/-- The writes of a descriptor whose work is done have left: its FENCE read goes out, or its outcome is recorded (R228). -/
def writesGone (q index : Nat) (s : Dev) : Dev :=
  match findItem (s.qp q) index with
  | some i =>
    match i.fencing with
    | some o => if dFence i.words && writesHost i then fenceRead q index s else recordGood q index o s
    | none => s
  | none => s

/-- The work of a descriptor is done: it ends with an outcome once its writes have left and, with FENCE on work that writes to the host, a zero-length
read to the last byte written has completed (R228, R239). -/
def endsWith (q index : Nat) (o : WorkOutcome) (s : Dev) : Dev :=
  let x := s.qp q
  match findItem x index with
  | none => s
  | some i =>
    if i.outcome.isSome || i.fencing.isSome then s
    else
      let s1 := s.setQp q (onItem x index (fun i => { i with fencing := some o }))
      if i.writes.isEmpty then writesGone q index s1 else s1

/-- It ends GOOD, COMPLETED. -/
def goodItem (q index bytes rxFlags detail : Nat) (s : Dev) : Dev :=
  endsWith q index { status := 0, progress := 0, bytes := bytes, frag := 0, detail := detail, time := s.now, rxFlags := rxFlags } s

/-! ### DMA channels (R236, R237) -/

/-- FILL: cached descriptors of the channel not yet started (R237). -/
def Dev.dmaFill (s : Dev) (c : Nat) : Nat := ((s.qpsOn c).map (fun q => cachedCount (s.qp q))).sum

/-- Descriptors in progress on a channel. -/
def Dev.dmaBusy (s : Dev) (c : Nat) : Nat :=
  ((s.qpsOn c).map (fun q => ((s.qp q).items.filter (fun i => i.started && i.outcome.isNone)).length)).sum

/-- Host reads outstanding on a channel (R236). -/
def Dev.readsOn (s : Dev) (c : Nat) : Nat := (s.qde.reqs.filter (fun r => r.gone && (s.qp r.qp).channel == c)).length

/-- A channel evaluates FILL: pending thresholds apply, and the fetcher starts at LOW_WATER or below and stops at HIGH_WATER
(R116, R237). -/
def evalFill (c : Nat) (s : Dev) : Dev :=
  let d := s.dma c
  let d1 := { d with low := d.pendLow.getD d.low, high := d.pendHigh.getD d.high, pendLow := none, pendHigh := none }
  let f := s.dmaFill c
  let d2 := { d1 with fetching := if f ≤ d1.low then true else if d1.high ≤ f then false else d1.fetching }
  let s1 := s.setDma c d2
  if d.pendLow.isSome ∨ d.pendHigh.isSome then
    { s1 with regs := { s1.regs with applyCount := SMap.put 0 s1.regs.applyCount isl.QDE (SMap.get 0 s1.regs.applyCount isl.QDE + 1) } }
  else s1

/-- A new WEIGHT of a slice applies at the next descriptor that the channel starts (R176, R177). -/
def resizeAtStart (sl chan : Nat) (s : Dev) : Dev :=
  let z := s.slice sl
  s.setSlice sl { z with pendDma := z.pendDma.filter (fun e => e.1 != chan) }

/-- A channel starts a descriptor of a queue pair: a new WEIGHT applies, and FILL is evaluated (R116, R176, R237). -/
def channelStarts (q : Nat) (s : Dev) : Dev :=
  let x := s.qp q
  evalFill x.channel (resizeAtStart x.slice x.channel (s.setDma x.channel { s.dma x.channel with lastStart := q }))

/-- A write of DMA_CFG for the selected channel: refused whole when it breaks a range, else pending (R116, R242). -/
def dmaCfgWrite (w : W64) (s : Dev) : Dev :=
  let c := s.regField isl.QDE 0x200 6 0
  let low := fld w 7 0
  let high := fld w 15 8
  if low ≤ 127 ∧ low + 1 ≤ high ∧ high ≤ 128 then s.setDma c { s.dma c with pendLow := some low, pendHigh := some high }
  else count .dmaCfgReject 0 s
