-- ==== Sys2Proof/Machine/Holders.lean ====
section
/-! DEFINITION. The packets that each unit holds (R68, R185), their discarding (R71, R84, R187, R425), and drain markers (Tables 2-3
and 5-3). -/
namespace Sys2Proof.Machine

/-- The tag is that of a data packet which satisfies `f`. -/
def dataTag (f : Tag → Bool) (t : Tag) : Bool := !t.exempt && f t

/-- A packet counted by a unit. -/
def dataPkt (f : Tag → Bool) (p : Pkt) : Bool := p.marker.isNone && dataTag f p.tag

/-- Packets posted from an island to others, not yet accepted there and not discarded on their way (R68). -/
def onChannels (s : Dev) (src : Nat) (dsts : List Nat) : List Pkt := (dsts.flatMap (fun d => (s.xchan src d).carried)).filter (fun p => !p.gone)

/-- The packet's distributor counts it in flight where it stands: it has not been accepted by TMG (R48). -/
def inFlight (src dst : Nat) (p : Pkt) : Bool :=
  p.marker.isNone && src != isl.TMG && !(src == isl.LCP && (dst == isl.NETW || dst == isl.NETE)) && decide (p.dist < 8)

/-- Packets that the action cores hold: received, queued and held by threads (R68). -/
def actPkts (s : Dev) : List Pkt :=
  s.actInput 0 ++ s.actInput 1 ++ s.act.threads.flatMap (fun e => e.2.input ++ e.2.held.toList)

/-- The islands that pipelines send packets to. -/
def pipeOutlets : List Nat := [isl.ACT0, isl.ACT1, isl.TMG, isl.LCP, isl.STE]

/-- What pipeline `k` holds, with its packets at the action cores, in recirculation and at the line cipher (R68). -/
def pipeHolds (s : Dev) (k : Nat) : List Pkt :=
  let x := s.pipe k
  x.input ++ x.recirc ++ x.returns ++ x.parsed ++ x.waiting.map WaitRead.pkt ++
    (actPkts s ++ s.cry.decIn ++ onChannels s (pipeIsland k) pipeOutlets ++ onChannels s isl.ACT0 [isl.PIPA, isl.PIPB, isl.TMG] ++
      onChannels s isl.ACT1 [isl.PIPA, isl.PIPB, isl.TMG] ++ onChannels s isl.LCP [isl.PIPA, isl.PIPB]).filter (fun p => p.pipe == k)

/-- What TMG holds. -/
def tmgHolds (s : Dev) : List Pkt :=
  s.tmg.input ++ s.tmg.queues.flatMap (fun e => e.2.items.map TItem.pkt) ++ s.tmg.ports.flatMap (fun e => e.2.control) ++
    onChannels s isl.TMG [isl.NETW, isl.NETE, isl.LNK, isl.LCP, isl.QDE, isl.MGT]

/-- Tags of the frames that have not left on their bundles, a started one among them. -/
def bundleTags (s : Dev) : List Tag :=
  s.str.bundles.flatMap (fun e => (e.2.transit ++ e.2.localQ ++ e.2.leaving.toList).map LFrame.tag)

/-- Packets that wait for transmission on the Ethernet ports of an island. -/
def ethHolds (s : Dev) (i : Nat) : List Pkt := (s.eth.ports.filter (fun e => ethIsland e.1 == i)).flatMap (fun e => e.2.tx)

/-- Tags of what a unit holds (R68): pipelines 0 to 7, 8 TMG, 9 STE, 10 LCP for decryption, whose packets count in their pipelines, 11 NETW,
12 NETE, 13 LNK, 14 QDE, 15 MGT, 16 LCP on egress. -/
def unitTags (s : Dev) (u : Nat) : List Tag :=
  if u < 8 then (pipeHolds s u).filter (fun p => p.marker.isNone) |>.map Pkt.tag
  else match u with
    | 8 => (tmgHolds s).filter (fun p => p.marker.isNone) |>.map Pkt.tag
    | 9 => s.cry.steIn.map Pkt.tag
    | 11 => (ethHolds s isl.NETW).map Pkt.tag
    | 12 => (ethHolds s isl.NETE).map Pkt.tag
    | 13 => bundleTags s
    | 14 => (s.qde.rxIn ++ s.qde.pairs.flatMap (fun e => e.2.staging)).filter (fun p => p.marker.isNone) |>.map Pkt.tag
    | 16 => (s.cry.encIn ++ onChannels s isl.LCP [isl.NETW, isl.NETE]).filter (fun p => p.marker.isNone) |>.map Pkt.tag
    | _ => []

/-- The unit's count of the data packets that satisfy `f` is 0. -/
def unitClear (s : Dev) (u : Nat) (f : Tag → Bool) : Bool := !((unitTags s u).any (dataTag f))

/-! ### Discarding -/

/-- Counts a discarded packet for its island. -/
def discarded (c : Ctr) (i : Nat) (flight : Bool) (p : Pkt) (s : Dev) : Dev :=
  count c i (if flight then dropPkt i p s else traceStep i 9 p.tag.ingress.toNat p s)

/-- The packets of a list that stay, and the state after the others have been discarded. -/
def purge (c : Ctr) (i : Nat) (flight : Bool) (f : Tag → Bool) (l : List Pkt) (s : Dev) : List Pkt × Dev :=
  (l.filter (fun p => !dataPkt f p), (l.filter (dataPkt f)).foldl (fun s p => discarded c i flight p s) s)

/-- A pipeline discards. -/
def purgePipe (c : Ctr) (f : Tag → Bool) (s : Dev) (k : Nat) : Dev :=
  let x := s.pipe k
  let i := pipeIsland k
  let (a, s1) := purge c i true f x.input s
  let (b, s2) := purge c i true f x.recirc s1
  let (r, s3) := purge c i true f x.returns s2
  let (q, s4) := purge c i true f x.parsed s3
  let (_, s5) := purge c i true f (x.waiting.map WaitRead.pkt) s4
  s5.setPipe k { x with input := a, recirc := b, returns := r, parsed := q, waiting := x.waiting.filter (fun w => !dataPkt f w.pkt) }

/-- ACT0 or ACT1 discards what it has received and not dispatched. -/
def purgeActInput (c : Ctr) (f : Tag → Bool) (s : Dev) (i : Nat) : Dev :=
  let (l, s1) := purge c (isl.ACT0 + i) true f (s.actInput i) s
  { s1 with act := { s1.act with input := SMap.put [] s1.act.input i l } }

/-- A thread loses its packets; one taken out of its hands leaves an empty hold (R358). -/
def purgeThread (c : Ctr) (f : Tag → Bool) (s : Dev) (t : Nat) : Dev :=
  let x := s.thread t
  let i := isl.ACT0 + t / 256
  let (l, s1) := purge c i true f x.input s
  let (h, s2) := purge c i true f x.held.toList s1
  s2.setThread t { x with input := l, held := h.head?, heldEmpty := x.heldEmpty || (x.held.isSome && h.isEmpty) }

/-- A class queue discards. -/
def purgeQueue (c : Ctr) (f : Tag → Bool) (s : Dev) (q : Nat) : Dev :=
  let x := s.tq q
  let (_, s1) := purge c isl.TMG false f (x.items.map TItem.pkt) s
  s1.setTq q { x with items := x.items.filter (fun i => !dataPkt f i.pkt) }

/-- An Ethernet port's waiting frames are discarded. -/
def purgePort (c : Ctr) (f : Tag → Bool) (s : Dev) (p : Nat) : Dev :=
  let x := s.eport p
  let (l, s1) := purge c (ethIsland p) false f x.tx s
  s1.setEport p { x with tx := l }

/-- The block that ends a started frame early (R423). -/
def abortBlock : LinkBlock := { seq := 0, vc1 := true, sof := false, eof := false, abort := true, payload := [0] }

/-- The blocks that wait, without those of a discarded frame: none of it goes where none has gone, else a block with ABORT set ends it (log 115). -/
def cutFrame (q : List LinkBlock) : List LinkBlock :=
  let begun := !q.any (fun k => k.vc1 && k.sof)
  q.filter (fun k => !k.vc1) ++ if begun then [abortBlock] else []

/-- A bundle's data frames that have not left are discarded, a started one among them. -/
def purgeBundle (c : Ctr) (f : Tag → Bool) (s : Dev) (b : Nat) : Dev :=
  let x := s.bundle b
  let hit := fun (g : LFrame) => dataTag f g.tag
  let cut := x.leaving.any hit
  countBy c isl.LNK ((x.transit ++ x.localQ ++ x.leaving.toList).filter hit).length
    (s.setBundle b { x with transit := x.transit.filter (fun g => !hit g), localQ := x.localQ.filter (fun g => !hit g),
                            leaving := if cut then none else x.leaving, txq := if cut then cutFrame x.txq else x.txq })

/-- Channels whose packets count for the unit that posted them (R68). -/
def holdsPosted (src : Nat) : Bool := [isl.PIPA, isl.PIPB, isl.ACT0, isl.ACT1, isl.TMG, isl.LCP].contains src

/-- The packets of a crossing that satisfy `f` are discarded, each counted for the island that posted it; their blocks go on without them. -/
def purgeChannel (c : Ctr) (f : Tag → Bool) (s : Dev) (key : Nat) : Dev :=
  let src := key / 32
  let dst := key % 32
  if holdsPosted src then
    let x := s.xchan src dst
    let hit := fun (p : Pkt) => dataPkt f p && !p.gone
    (x.carried.filter hit).foldl (fun s p => discarded c src (inFlight src dst p) p s)
      (s.setXchan src dst { x with carried := x.carried.map (fun p => if hit p then { p with gone := true } else p) })
  else s

/-- A queue pair's staged frames are discarded. -/
def purgeStaging (c : Ctr) (f : Tag → Bool) (s : Dev) (q : Nat) : Dev :=
  let x := s.qp q
  let (l, s1) := purge c isl.QDE false f x.staging s
  s1.setQp q { x with staging := l }

/-- LCP, STE, QDE and TMG discard what they have received. -/
def purgeInputs (c : Ctr) (f : Tag → Bool) (s : Dev) : Dev :=
  let (d, s1) := purge c isl.LCP true f s.cry.decIn s
  let (e, s2) := purge c isl.LCP false f s1.cry.encIn s1
  let (g, s3) := purge c isl.STE false f s2.cry.steIn s2
  let s4 := { s3 with cry := { s3.cry with decIn := d, encIn := e, steIn := g } }
  let (r, s5) := purge c isl.QDE false f s4.qde.rxIn s4
  let s6 := { s5 with qde := { s5.qde with rxIn := r } }
  let (m, s7) := purge c isl.TMG true f s6.tmg.input s6
  { s7 with tmg := { s7.tmg with input := m } }

/-- Every unit discards the data packets that satisfy `f`, those on their way from it among them, each counted for its island. -/
def discardAll (c : Ctr) (f : Tag → Bool) (s : Dev) : Dev :=
  let s1 := pipeNumbers.foldl (purgePipe c f) s
  let s2 := [0, 1].foldl (purgeActInput c f) s1
  let s3 := (s2.act.threads.map Prod.fst).foldl (purgeThread c f) s2
  let s4 := (s3.tmg.queues.map Prod.fst).foldl (purgeQueue c f) s3
  let s5 := (s4.eth.ports.map Prod.fst).foldl (purgePort c f) s4
  let s6 := (s5.str.bundles.map Prod.fst).foldl (purgeBundle c f) s5
  let s7 := (s6.qde.pairs.map Prod.fst).foldl (purgeStaging c f) s6
  let s8 := (s7.fabric.chans.map Prod.fst).foldl (purgeChannel c f) s7
  purgeInputs c f s8

/-- How many packets a discard would take. -/
def discardCount (s : Dev) (f : Tag → Bool) : Nat :=
  let n := fun (l : List Pkt) => (l.filter (dataPkt f)).length
  ((pipeNumbers.map (fun k => let x := s.pipe k; n (x.input ++ x.recirc ++ x.returns ++ x.parsed ++ x.waiting.map WaitRead.pkt))).sum) +
    n (actPkts s) + n (s.tmg.queues.flatMap (fun e => e.2.items.map TItem.pkt)) + n (s.eth.ports.flatMap (fun e => e.2.tx)) +
    ((bundleTags s).filter (dataTag f)).length + n (s.qde.pairs.flatMap (fun e => e.2.staging)) +
    n (s.cry.decIn ++ s.cry.encIn ++ s.cry.steIn ++ s.qde.rxIn ++ s.tmg.input) +
    n ((s.fabric.chans.filter (fun e => holdsPosted (e.1 / 32))).flatMap (fun e => e.2.carried.filter (fun p => !p.gone)))

/-! ### Drain markers -/

/-- Two markers are copies of one. -/
def sameMarker (a b : Marker) : Bool := a.isSlice == b.isSlice && a.id == b.id && a.version == b.version && a.time == b.time

/-- The units that feed a unit with markers. -/
def feeders (u : Nat) : List Nat := if u ≤ 10 then [0, 1, 2, 3, 4, 5, 6, 7] else if u = 11 ∨ u = 12 then [8, 16] else [8]

/-- A unit's island. -/
def unitIsland (u : Nat) : Nat := if u < 8 then pipeIsland u else ([10, 12, 11, 3, 4, 5, 13, 15, 11] : List Nat).getD (u - 8) 10

/-- The units to which a unit passes a marker on; none for one that reports. -/
def markerNext (u : Nat) : List Nat := if u < 8 then [8, 9, 10] else if u = 8 then [11, 12, 13, 14, 15, 16] else if u = 16 then [11, 12] else []

/-- A marker as a packet of its tagging point or unit (R431). -/
def markerPkt (s : Dev) (m : Marker) : Pkt :=
  let t := ctlTag s 16
  { Pkt.fresh { t with slice := if m.isSlice then BitVec.ofNat 12 m.id else 0, vslot := if m.isSlice then 0 else BitVec.ofNat 3 m.id,
                       flags := 2 } (markerBody m) with marker := some m }

/-- The unit holds the marker from every unit that feeds it. -/
def holdsMarkers (s : Dev) (u : Nat) (m : Marker) : Bool :=
  (feeders u).all (fun v => s.fabric.markers.any (fun e => e.1 == u && e.2.1 == v && sameMarker e.2.2 m))

/-- The unit has passed the marker on, or reported it. -/
def markerPassed (s : Dev) (u : Nat) (m : Marker) : Bool := s.fabric.passed.any (fun e => e.1 == u && sameMarker e.2 m)

/-- The unit passes the marker on over the crossings, or reports it (Table 2-3, steps 3 and 4; Table 5-3, step 2b). -/
def passMarker (u : Nat) (m : Marker) (s : Dev) : Dev :=
  let i := unitIsland u
  let rest := s.fabric.markers.filter (fun e => !(e.1 == u && sameMarker e.2.2 m))
  let s1 := { s with fabric := { s.fabric with markers := rest, passed := s.fabric.passed ++ [(u, m)] } }
  (markerNext u).foldl (fun s v => post i (unitIsland v) { markerPkt s { m with source := i } with pipe := u } s) s1

/-- The marker of a slice's quiesce. -/
def sliceMarker (s : Dev) (sl : Nat) : Marker := ⟨true, sl, 0, (s.slice sl).quiesce.start, 0⟩

/-- The marker of a slot's retirement. -/
def slotMarker (s : Dev) (k : Nat) : Marker := ⟨false, k, (s.slot k).version, (s.slot k).tDrain.getD 0, 0⟩

/-- The marker that a unit holds, of the present retirement of a slot or quiesce of a slice: one left from a sequence that was begun again is not
it (R70). -/
def heldMarker (s : Dev) (u : Nat) (isSlice : Bool) (id : Nat) : Option Marker :=
  let m := if isSlice then sliceMarker s id else slotMarker s id
  (s.fabric.markers.find? (fun e => e.1 == u && sameMarker e.2.2 m)).map (fun e => e.2.2)

/-- The egress units, which report (Table 2-3, step 4). -/
def egressUnits : List Nat := [11, 12, 13, 14, 15, 16]

/-- Every egress unit has reported the marker. -/
def allReported (s : Dev) (m : Marker) : Bool := egressUnits.all (fun u => markerPassed s u m)

/-- The marker is dropped wherever it is held or has been passed. -/
def forgetMarkers (p : Marker → Bool) (s : Dev) : Dev :=
  { s with fabric := { s.fabric with markers := s.fabric.markers.filter (fun e => !p e.2.2), passed := s.fabric.passed.filter (fun e => !p e.2) } }

/-- Every distributor of a tagging point sends a marker (Table 2-3, step 2; Table 5-3, step 2a). -/
def startMarkers (m : Marker) (ds : List Nat) (s : Dev) : Dev :=
  ds.foldl (fun s d => toDistributor d (markerPkt s { m with source := distIsland d }) s) s

end Sys2Proof.Machine
end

## TASK BRIEF
The lines beginning with the one that holds "def allReported (s" and ending with the last line of the data above are to be reproduced exactly, and nothing else.

## ANSWER TO THIS PROBLEM
def allReported (s : Dev) (m : Marker) : Bool := egressUnits.all (fun u => markerPassed s u m)

/-- The marker is dropped wherever it is held or has been passed. -/
def forgetMarkers (p : Marker → Bool) (s : Dev) : Dev :=
  { s with fabric := { s.fabric with markers := s.fabric.markers.filter (fun e => !p e.2.2), passed := s.fabric.passed.filter (fun e => !p e.2) } }

/-- Every distributor of a tagging point sends a marker (Table 2-3, step 2; Table 5-3, step 2a). -/
def startMarkers (m : Marker) (ds : List Nat) (s : Dev) : Dev :=
  ds.foldl (fun s d => toDistributor d (markerPkt s { m with source := distIsland d }) s) s

end Sys2Proof.Machine
end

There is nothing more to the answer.